Ты и представить себе не можешь, как мне было скверно. Все время лихорадило, тошнило, головная боль и ломота во всем теле и колотье в спине. А кашель такой, что я боялась лопнуть. В рот не брала ни крошки, только вчера чуть-чуть поела, зато сегодня у меня такой аппетит, что я уничтожу все съестное в доме, но мне и надо поправляться. Посмотрел бы ты, как я исхудала,— ты бы прямо не узнал меня. Я уж рада, что у меня есть в запасе время снова нагулять жирок к твоему приезду. Постараюсь похорошеть ради тебя.
Д-р Йенсен был нам верен и навещал меня ежедневно. Он хорошо следит за всеми нами. Коре уже совсем здоров, но мы соблюдаем осторожность и не выпускаем его на улицу, здесь была плохая погода — туман и дождь каждый день. Сегодня сильный снегопад, и он радуется, что можно погулять по первому снежку.

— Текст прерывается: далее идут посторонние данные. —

/-! ## Bus transfers -/

/-- What comes over the bus from an address, by its kind (R73). -/
theorem transferIn_cases (a : Word) :
    ((s.kindAt a = .ram ∨ s.kindAt a = .rom) ∧ transferIn s a = (s.peek a, s)) ∨
      (s.kindAt a = .absent ∧ transferIn s a = drawByte s) ∨
      (s.kindAt a = .device ∧
        transferIn s a =
          ((busAnswer s).1, (busAnswer s).2.log (.devRead a (busAnswer s).1))) := by
  cases h : s.kindAt a <;> simp [transferIn, h]

/-- A read of a plain address answers what memory holds at that machine cycle, and changes nothing but what
the other master does before it (R71). -/
theorem memRead_plain {a : Word} (h : s.kindAt a = .ram ∨ s.kindAt a = .rom) :
    memRead s a = (s.atCycle.peek a, s.atCycle) := by
  rcases h with h | h <;> simp [memRead, transferIn, h]

theorem memRead_mem (a : Word) : (memRead s a).2.mem = s.atCycle.mem := by simp [memRead]

/-- What becomes of a byte written, by the kind of the address (R73). -/
theorem transferOut_cases (a : Word) (v : Byte) :
    (s.kindAt a = .ram ∧ transferOut s a v = s.poke a v) ∨
      ((s.kindAt a = .rom ∨ s.kindAt a = .absent) ∧ transferOut s a v = s) ∨
      (s.kindAt a = .device ∧ transferOut s a v = s.log (.devWrite a v)) := by
  cases h : s.kindAt a <;> simp [transferOut, h]

theorem memWrite_ram {a : Word} (v : Byte) (h : s.kindAt a = .ram) :
    memWrite s a v = s.atCycle.poke a v := by
  simp [memWrite, transferOut, h]

theorem peek_transferOut_ne {a b : Word} (v : Byte) (h : b ≠ a) :
    (transferOut s a v).peek b = s.peek b := by
  rcases transferOut_cases (s := s) a v with ⟨-, e⟩ | ⟨-, e⟩ | ⟨-, e⟩ <;> rw [e]
  · exact peek_poke_ne v h
  · exact peek_of_mem_eq (by simp) b

theorem peek_transferOut_not_ram {a b : Word} (v : Byte) (h : s.kindAt b ≠ .ram) :
    (transferOut s a v).peek b = s.peek b := by
  rcases transferOut_cases (s := s) a v with ⟨k, e⟩ | ⟨-, e⟩ | ⟨-, e⟩ <;> rw [e]
  · exact peek_poke_ne v fun q => h (q ▸ k)
  · exact peek_of_mem_eq (by simp) b

theorem memWrite_wf (a : Word) (v : Byte) (w : s.mem.wf = true) :
    (memWrite s a v).mem.wf = true := by
  unfold memWrite
  rcases transferOut_cases (s := s.atCycle) a v with ⟨-, e⟩ | ⟨-, e⟩ | ⟨-, e⟩ <;> rw [e]
  · exact poke_wf a v (atCycle_wf w)
  · exact atCycle_wf w
  · simpa using atCycle_wf w

theorem memRead_wf (a : Word) (w : s.mem.wf = true) : (memRead s a).2.mem.wf = true := by
  rw [memRead_mem]; exact atCycle_wf w

/-! ## What bus transfers leave alone -/

/-- From s to t nothing of memory changed but at the addresses ws and where the other master writes; what it
will still write it would have written from s on. -/
def StoresOnly (s t : State) (ws : List Word) : Prop :=
  t.params = s.params ∧ (∀ a, a ∉ s.dmaAddrs → a ∉ t.dmaAddrs) ∧
    (∀ a, a ∉ ws → a ∉ s.dmaAddrs → t.peek a = s.peek a) ∧
    ∀ a, s.kindAt a ≠ .ram → t.peek a = s.peek a

theorem StoresOnly.of_eq {t : State} (hp : t.params = s.params) (hm : t.mem = s.mem)
    (hh : t.env.holds = s.env.holds) : StoresOnly s t [] :=
  ⟨hp, fun _ h => by rwa [dmaAddrs_of_eq hp hh], fun a _ _ => peek_of_mem_eq hm a,
    fun a _ => peek_of_mem_eq hm a⟩

theorem StoresOnly.trans {t u : State} {ws vs : List Word} (h : StoresOnly s t ws)
    (g : StoresOnly t u vs) : StoresOnly s u (ws ++ vs) := by
  refine ⟨g.1.trans h.1, fun a n => g.2.1 a (h.2.1 a n), fun a n m => ?_, fun a n => ?_⟩
  · rw [List.mem_append, not_or] at n
    exact (g.2.2.1 a n.2 (h.2.1 a m)).trans (h.2.2.1 a n.1 m)
  · exact (g.2.2.2 a (by rwa [kindAt_of_params_eq h.1])).trans (h.2.2.2 a n)

theorem StoresOnly.mono {t : State} {ws vs : List Word} (h : StoresOnly s t ws)
    (sub : ∀ a, a ∈ ws → a ∈ vs) : StoresOnly s t vs :=
  ⟨h.1, h.2.1, fun a n m => h.2.2.1 a (fun q => n (sub a q)) m, h.2.2.2⟩

/-- The same after an update that touches neither memory nor the other master. -/
theorem StoresOnly.after {t u : State} {ws : List Word} (h : StoresOnly s t ws)
    (hp : u.params = t.params) (hm : u.mem = t.mem) (hh : u.env.holds = t.env.holds) :
    StoresOnly s u ws :=
  (h.trans (.of_eq hp hm hh)).mono fun _ => by simp

theorem storesOnly_atCycle : StoresOnly s s.atCycle [] :=
  ⟨by simp, fun _ => dmaAddrs_atCycle, fun _ _ => peek_atCycle, fun _ => peek_atCycle_not_ram⟩

theorem storesOnly_memRead (a : Word) : StoresOnly s (memRead s a).2 [] :=
  storesOnly_atCycle.trans (.of_eq (by simp [memRead]) (memRead_mem a) (by simp [memRead]))

theorem storesOnly_memWrite (a : Word) (v : Byte) : StoresOnly s (memWrite s a v) [a] := by
  refine storesOnly_atCycle.trans (ws := []) (vs := [a]) ⟨by simp [memWrite], fun b h => ?_, fun b h _ => ?_,
    fun b h => peek_transferOut_not_ram v h⟩
  · rwa [dmaAddrs_of_eq (s := s.atCycle) (by simp [memWrite]) (by simp [memWrite])]
  · exact peek_transferOut_ne v (by simpa using h)

/-- A write leaves every other address alone, whatever the kind. -/
theorem peek_memWrite_ne {a b : Word} (v : Byte) (h : b ≠ a) (d : b ∉ s.dmaAddrs) :
    (memWrite s a v).peek b = s.peek b :=
  (storesOnly_memWrite a v).2.2.1 b (by simpa using h) d

/-- A byte written to ram reads back at once. -/
theorem peek_memWrite_ram {a : Word} (v : Byte) (h : s.kindAt a = .ram) :
    (memWrite s a v).peek a = v := by
  rw [memWrite_ram v h]; exact peek_poke_same a v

Все трое малышей на дворе, каждый со своими салазками. Я слышу их радостные вопли и визг вперемежку с криками, когда кто-нибудь наедет на пень, вывалится из санок, ушибется. Но они тут же вскакивают, и игра начинается снова.

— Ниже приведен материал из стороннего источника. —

/-- Settles O34: each pop takes back the word its push left, and writes it where it came from. -/
theorem popUndoesPush : Obligations.PopUndoesPush := by
  intro s h1 h2 d1 d2
  refine ⟨?pair, ?psw, ?call⟩
  case pair =>
    intro q q' _ n' t u push pop
    obtain rfl : push16 s (s.pair q) = t := exec_next_inj rfl push
    obtain rfl := exec_next_inj rfl pop
    obtain ⟨value, sp⟩ := pop16_of_pushed (pushed_push16 s (s.pair q)) (storesOnly_push16 _) h1 h2 d1 d2
    exact ⟨(pair_setPair _ q' _).trans value, (setPair_sp _ n').trans sp⟩
  case psw =>
    intro t u push pop
    have stores := storesOnly_openBit (s := s) s.params.flagBit3
    have kept := processorKept_openBit (s := s) s.params.flagBit3
    obtain rfl := exec_next_inj rfl push
    obtain rfl := exec_next_inj rfl pop
    obtain ⟨value, sp⟩ := pop16_of_pushed ((pushed_push16 _ _).earlier kept.sp stores)
      (stores.trans (storesOnly_push16 _)) h1 h2 d1 d2
    refine ⟨?regs, ?flags, sp⟩
    case regs =>
      rw [value, hiByte_mkWord]
      simp [State.setReg, Regs.set]
    case flags =>
      rw [value, loByte_mkWord, ofByte_toByte]
  case call =>
    intro t u a call ret
    obtain rfl : callTo a s = t := exec_next_inj rfl call
    obtain rfl : returnFrom (callTo a s) = u := exec_next_inj rfl ret
    obtain ⟨value, sp⟩ := pop16_of_pushed (pushed_callTo a s)
      ((storesOnly_push16 s.pc).after rfl rfl rfl) h1 h2 d1 d2
    exact ⟨value, sp, by simp, by simp⟩

end Sys2Proof.Machine
end

section
/-! SUPPORT. Arithmetic on pairs: DAD with its carry and signed overflow, DAD and RDEL together as a shift of 32 bits,
and the 16-bit counters (R237, R250, R259, R260). -/

namespace Sys2Proof.Machine

variable {s t u : State} {i : Instr} {P : State → Prop}

/-! ## What an execution that completes ends in -/

theorem Completes.of_exec (h : Completes i s P) (e : exec i s = .next t) : Frame i s t ∧ P t := by
  obtain ⟨u, e', frame, p⟩ := h
  obtain rfl := exec_next_inj e e'
  exact ⟨frame, p⟩

theorem CompletesIfAdmitted.of_exec {m : String} (h : CompletesIfAdmitted i m s P)
    (e : exec i s = .next t) : Frame i s t ∧ P t := by
  obtain ⟨admitted, refused⟩ := h
  cases ext10 : s.params.ext10 with
  | true => exact (admitted ext10).of_exec e
  | false =>
    rw [refused ext10] at e
    exact nomatch e

theorem Frame.reg {q : Reg} (h : Frame i s t) (n : q ∉ (footprint i).regs) : t.reg q = s.reg q :=
  let ⟨regs, _⟩ := h
  regs q n

/-! ## DAD -/

/-- The operands agree in sign and the result does not: the sum does not fit (R237). -/
theorem saddOverflow_eq_signs (x y : Word) :
    decide (x.getLsbD 15 = y.getLsbD 15 ∧ (x + y).getLsbD 15 ≠ x.getLsbD 15) =
      x.saddOverflow y := by
  rw [BitVec.saddOverflow_eq, BitVec.msb_eq_getLsbD_last, BitVec.msb_eq_getLsbD_last,
    BitVec.msb_eq_getLsbD_last]
  cases x.getLsbD 15 <;> cases y.getLsbD 15 <;> cases (x + y).getLsbD 15 <;> rfl

theorem saddOverflow_iff (x y : Word) :
    x.saddOverflow y = true ↔ x.toInt + y.toInt < -32768 ∨ 32767 < x.toInt + y.toInt := by
  simp only [BitVec.saddOverflow, Bool.or_eq_true, decide_eq_true_iff]
  omega

theorem exec_dad (q : Pair) (s : State) :
    exec (.dad q) s = .next (((s.setPair .hl (s.hl + s.pair q)).setCy
      (decide (s.hl.toNat + (s.pair q).toNat ≥ 65536))).setVK (s.hl.saddOverflow (s.pair q))
        s.flags.k) := by
  rw [← saddOverflow_eq_signs]
  rfl

theorem dad_frame (q : Pair) (s : State) (res : Word) (out v : Bool) :
    Frame (.dad q) s (((s.setPair .hl res).setCy out).setVK v s.flags.k) :=
  ((frame_refl.setPair res (by simp [pairRegs]) (by simp [isSp])).setCy out (by simp)).setVK rfl
    (by simp) fun _ => rfl

/-- Settles O49: HL takes the 16-bit sum, CY and V its unsigned and signed overflow. -/
theorem dadAddsAPair : Obligations.DadAddsAPair := by
  intro s q
  refine ⟨?bytes, _, exec_dad q s, dad_frame q s _ _ _, ?_⟩
  case bytes => cases q <;> exact encodes_one rfl rfl
  obtain ⟨hl, cy, free⟩ := pairShift_written s .hl (s.hl + s.pair q)
    (decide (s.hl.toNat + (s.pair q).toNat ≥ 65536)) (s.hl.saddOverflow (s.pair q)) s.flags.k
  refine ⟨(congrArg BitVec.toNat hl).trans (BitVec.toNat_add _ _),
    (Bool.eq_iff_iff.1 cy).trans decide_eq_true_iff, fun vkExact => ?v, free⟩
  case v =>
    obtain ⟨v, -⟩ := setVK_flags_of_exact ((s.setPair .hl _).setCy _) _ s.flags.k vkExact
    rw [v]
    exact saddOverflow_iff _ _

theorem toNat_eq_ite {b : Bool} {p : Prop} [Decidable p] (h : b = true ↔ p) :
    b.toNat = if p then 1 else 0 := by
  cases b with
  | true => exact (if_pos (h.1 rfl)).symm
  | false => exact (if_neg fun holds => nomatch h.2 holds).symm

/-- Settles O53: DAD H leaves the bit between the halves in CY, and RDEL takes it from there. -/
theorem dadThenRdelShifts32Bits : Obligations.DadThenRdelShifts32Bits := by
  intro s t u dad rdel
  obtain ⟨-, dadWrites⟩ := dadAddsAPair s .hl
  obtain ⟨dadFrame, hl, carry, -⟩ := dadWrites.of_exec dad
  obtain ⟨rdelFrame, de, out, -⟩ := (rdel_completesIfAdmitted t).of_exec rdel
  have deKept : t.de = s.de :=
    congrArg₂ mkWord (dadFrame.reg (q := .d) (by simp)) (dadFrame.reg (q := .e) (by simp))
  have hlKept : u.hl = t.hl :=
    congrArg₂ mkWord (rdelFrame.reg (q := .h) (by simp)) (rdelFrame.reg (q := .l) (by simp))
  have pair : s.pair .hl = s.hl := rfl
  rw [pair] at hl carry
  rw [deKept] at de out
  have deBound := s.de.isLt
  have hlBound := s.hl.isLt
  rw [de, hlKept, hl, toNat_eq_ite carry, toNat_eq_ite out]
  split <;> split <;> omega

/-! ## INX and DCX -/

/-- What a 16-bit counter does, from the value it writes and its row of R37, where K is the only cell. -/
theorem countPair_completes {q : Pair} {res : Word} {k : Bool} {value : Nat} {wrap : Prop}
    (row : footprint i = { regs := pairRegs q, sp := isSp q, flags := [.k] })
    (e : exec i s = .next ((s.setPair q res).setVK s.flags.v k))
    (hres : res.toNat = value) (hk : k = true ↔ wrap) :
    Completes i s fun t => (t.pair q).toNat = value ∧
      (s.params.vkExact = true → (t.flags.k = true ↔ wrap)) ∧ VkFree s t := by
  have frame : Frame i s ((s.setPair q res).setVK s.flags.v k) :=
    (frame_refl.setPair res (by simp [row]) (by simp [row])).setVK (by simp [row])
      (fun _ => by simp) (by simp [row])
  refine ⟨_, e, frame, ?value, fun vkExact => ?k, vkFree_setVK (setPair_params s q res) _ _⟩
  case value => rw [pair_setVK, pair_setPair, hres]
  case k =>
    obtain ⟨-, written⟩ := setVK_flags_of_exact (s.setPair q res) s.flags.v k
      (by rwa [setPair_params])
    rw [written, hk]

/-- Settles O55: a counter wraps exactly where its new value is 0000H upwards or FFFFH downwards. -/
theorem pairCountersWrap : Obligations.PairCountersWrap := by
  intro s q
  refine ⟨⟨?inxBytes, countPair_completes rfl rfl ?up ?upWraps⟩,
    ⟨?dcxBytes, countPair_completes rfl rfl ?down ?downWraps⟩⟩
  case inxBytes | dcxBytes => cases q <;> exact encodes_one rfl rfl
  case up | down => bv_omega
  case upWraps | downWraps =>
    rw [decide_eq_true_iff]
    bv_omega

end Sys2Proof.Machine
end

section
/-! SUPPORT. Special and control instructions (48_special.md, 49_control.md): DAA is one addition of its correction and
completes decimal addition; RIM, SIM, EI, DI and HLT move bits between A and the control state (R265 to R278). -/

namespace Sys2Proof.Machine

variable {s t : State} {i : Instr}

/-! ## DAA -/

/-- The digits' corrections: 6 where AC or the low digit asks for it, 60H where CY or the byte does (R265). -/
def daaLow (a : Byte) (ac : Bool) : Nat := if ac = true ∨ 9 < a.toNat % 16 then 6 else 0

def daaHigh (a : Byte) (cy : Bool) : Nat := if cy = true ∨ 153 < a.toNat then 96 else 0

theorem daaCorrection_fst (a : Byte) (ac cy : Bool) :
    (daaCorrection a ac cy).1 = BitVec.ofNat 8 (daaLow a ac + daaHigh a cy) := by
  unfold daaCorrection daaLow daaHigh
  split <;> split <;> rfl

theorem daaCorrection_snd_iff (a : Byte) (ac cy : Bool) :
    (daaCorrection a ac cy).2 = true ↔ cy = true ∨ 153 < a.toNat := by
  have carry : (daaCorrection a ac cy).2 = if cy = true ∨ 153 < a.toNat then true else cy :=
    apply_ite Prod.snd _ _ _
  rw [carry]
  split
  · next high => exact iff_of_true rfl high
  · next low => exact ⟨.inl, fun high => absurd high low⟩

/-- Settles O56: the correction is added to A at once, and CY is the correction's own. -/
theorem daaAddsItsCorrection : Obligations.DaaAddsItsCorrection := by
  refine ⟨encodes_one rfl rfl, fun s => ⟨_, rfl,
    frame_accumulator (.refl s) rfl (flagsOnly_arithFlags _ _ _), ?_⟩⟩
  simp only [arithFlags_regs, setReg_a, arithFlags_flags_cy]
  rw [daaCorrection_fst]
  refine ⟨?sum, daaCorrection_snd_iff _ _ _, sumFlags_arithFlags (setReg_params s .a _) _ _ _ _⟩
  case sum =>
    rw [add8_res_toNat, BitVec.toNat_ofNat, Bool.toNat_false, daaLow, daaHigh]
    omega

theorem isPackedDecimal_iff (v : Byte) :
    isPackedDecimal v = true ↔ v.toNat % 16 ≤ 9 ∧ v.toNat / 16 ≤ 9 := by
  rw [isPackedDecimal, Bool.and_eq_true, decide_eq_true_iff, decide_eq_true_iff]

/-- Settles O57: the binary sum of the digits and its carries tell DAA which digits to correct. -/
theorem daaCompletesDecimalAddition : Obligations.DaaCompletesDecimalAddition := by
  intro s t u y ha hy aci daa
  obtain ⟨-, -, -, -, -, addsImmediate⟩ := additionsAddToA s
  obtain ⟨-, adds⟩ := addsImmediate y
  obtain ⟨-, sum, carry, -, half, -⟩ := adds.of_exec aci
  obtain ⟨-, corrects⟩ := daaAddsItsCorrection
  obtain ⟨-, corrected, out, -⟩ := (corrects t).of_exec daa
  rw [isPackedDecimal_iff] at ha hy ⊢
  rw [toNat_eq_ite out, packedDecimal, packedDecimal, packedDecimal]
  simp only [carry, half] at corrected ⊢
  have bound := s.flags.cy.toNat_le
  have decided : u.regs.a.toNat = _ := corrected
  split at decided <;> split at decided <;> split <;> omega

/-! ## RIM and SIM -/

/-- Bit 3 of RIM and what becomes of the pending state, by TRAP_RIM_QUIRK (R269, R331). -/
theorem rimIe_cases (s : State) :
    ((s.intr.trapRimPending = false ∨ s.params.trapRim = .currentIE) ∧ rimIe s = (s.intr.ie, s)) ∨
      (s.intr.trapRimPending = true ∧ s.params.trapRim = .savedIE ∧
        rimIe s = (s.intr.ieBeforeTrap, { s with intr := { s.intr with trapRimPending := false } })) ∨
      (s.intr.trapRimPending = true ∧ s.params.trapRim = .draw ∧
        rimIe s = drawBit { s with intr := { s.intr with trapRimPending := false } }) := by
  cases p : s.intr.trapRimPending with
  | false => exact .inl ⟨.inl rfl, by simp [rimIe, p]⟩
  | true => cases q : s.params.trapRim <;> simp [rimIe, p, q]

theorem rimIe_frame (s : State) : Frame .rim s (rimIe s).2 := by
  have ended : Frame .rim s { s with intr := { s.intr with trapRimPending := false } } := by
    simp [Frame, State.reg, State.peek]
  rcases rimIe_cases s with ⟨-, e⟩ | ⟨-, -, e⟩ | ⟨-, -, e⟩ <;> rw [e]
  · exact frame_refl
  · exact ended
  · exact (flagsOnly_drawBit _).frame ended fun _ _ => rfl

/-- Settles O58: the byte is put together bit by bit, and bit 3 follows the parameter. -/
theorem rimReadsInterruptState : Obligations.RimReadsInterruptState := by
  refine ⟨encodes_one rfl rfl, fun s => ⟨_, rfl, (rimIe_frame s).setReg _ (by simp), ?_⟩⟩
  obtain ⟨b7, b6, b5, b4, b3, b2, b1, b0⟩ := ofBits_getLsbD s.env.pins.rcd s.intr.r75
    s.env.pins.pin8 s.env.pins.pin9 (rimIe s).1 s.intr.m75 s.intr.m65 s.intr.m55
  simp only [setReg_a, setReg_intr, b3]
  refine ⟨b7, b6, b5, b4, b2, b1, b0, ?_⟩
  rcases rimIe_cases s with ⟨plain, e⟩ | ⟨pending, quirk, e⟩ | ⟨pending, quirk, e⟩ <;> rw [e]
  · refine ⟨fun idle => ⟨rfl, idle⟩, fun pending quirk => ?_, fun pending quirk => ?_,
      fun _ => ⟨rfl, rfl⟩⟩
    all_goals exact absurd plain (by simp [pending, quirk])
  · simp [pending, quirk]
  · simp [pending, quirk, drawBit]

/-- Settles O59: each part is a choice on one bit of A between a new bit and the old one. -/
theorem simWritesInItsThreeParts : Obligations.SimWritesInItsThreeParts := by
  refine ⟨encodes_one rfl rfl, fun s => ⟨_, rfl, ?frame, ?parts⟩⟩
  case frame => simp [Frame, State.reg, State.peek]
  case parts =>
    refine ⟨fun enabled => ?_, fun disabled => ?_, fun cancel => ?_, fun keep => ?_,
      fun output => ?_, fun quiet => ?_⟩
    all_goals simp only [*, Bool.false_eq_true, if_true, if_false, and_self]

/-! ## Carry, complement and control -/

/-- What CMA, STC and CMC do beside their own effect: V and K by their rule (R39). -/
theorem keepVK_completes {P : State → Prop} (row : (footprint i).flagRow = true)
    (e : exec i s = .next t.keepVK) (frame : Frame i s t) (p : P t.keepVK) :
    Completes i s fun u => P u ∧ VkFree s u :=
  ⟨_, e, frame.keepVK row, p, vkFree_setVK frame.params _ _⟩

theorem cma_completes (s : State) :
    Completes .cma s fun t => t.regs.a.toNat = 255 - s.regs.a.toNat ∧ VkFree s t := by
  refine keepVK_completes rfl rfl (frame_refl.setReg _ (by simp)) ?_
  rw [keepVK_regs, setReg_a, complement_toNat]

theorem hlt_completes (s : State) : Completes .hlt s fun t => t.halted = true :=
  ⟨_, rfl, by simp [Frame, State.reg, State.peek], rfl⟩

theorem ei_completes (s : State) :
    Completes .ei s fun t => t.intr.ie = true ∧ t.intr.eiDelay = true :=
  ⟨_, rfl, by simp [Frame, State.reg, State.peek], rfl, rfl⟩

theorem di_completes (s : State) : Completes .di s fun t => t.intr.ie = false :=
  ⟨_, rfl, by simp [Frame, State.reg, State.peek], rfl⟩

/-- Settles O60: each writes its one register, flag or control bit. -/
theorem accumulatorCarryAndControl : Obligations.AccumulatorCarryAndControl := by
  refine ⟨⟨?_, ?_, ?_, ?_, ?_, ?_, ?_⟩, fun s => ⟨cma_completes s, ?stc, ?cmc,
    ⟨s, rfl, frame_refl, rfl⟩, hlt_completes s, ei_completes s, di_completes s⟩⟩
  case stc | cmc =>
    exact keepVK_completes rfl rfl (frame_refl.setCy _ (by simp)) (keepVK_flags_cy _)
  all_goals exact encodes_one rfl rfl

Дорогой мой, любимый мальчуган, спасибо, что часто пишешь. Только на днях получила длинное письмо, как славно получить от тебя весточку! ...В двенадцать мне позволят встать, и я буду сидеть за праздничным столом вместе со всеми — с д-ром Йенсеном, с Лив, Имми и Коре.
...Ты-то рад, что у тебя такие чудесные детки и ты снова будешь с ними, сможешь следить за их развитием изо дня в день. Это ведь не то, что видеться с ними раз в три месяца. Мне все кажется просто сном, что ты теперь будешь дома со мной и, такой довольный, уютно будешь посиживать со своей длинной трубкой в рабочем кабинете, а потом, наработавшись всласть и проголодавшись, спустишься к обеду, где тебя будет дожидаться твоя Ева-лягушонок, окруженная молодняком.
Целую тебя в губы, по которым я так соскучилась, привет от деток.
Твоя Ева-лягушечка».
«Любимая моя милушка Ева!
Получил твое славное письмо, где ты сообщаешь, что одолела свою лихорадку и будешь участвовать вместе со всеми в праздничной трапезе. Я было совсем перепугался, что ты так разболелась, а я и не знал ничего и не был с тобой. Наверное, у тебя было что-то вроде инфлюэнцы, и настоятельно тебя прошу быть теперь особенно осторожной, иначе ведь это может затянуться надолго, а тебе совсем не полагается хворать. Утешаюсь надеждой, что твоя крепкая здоровая натура снова совсем выправит тебя.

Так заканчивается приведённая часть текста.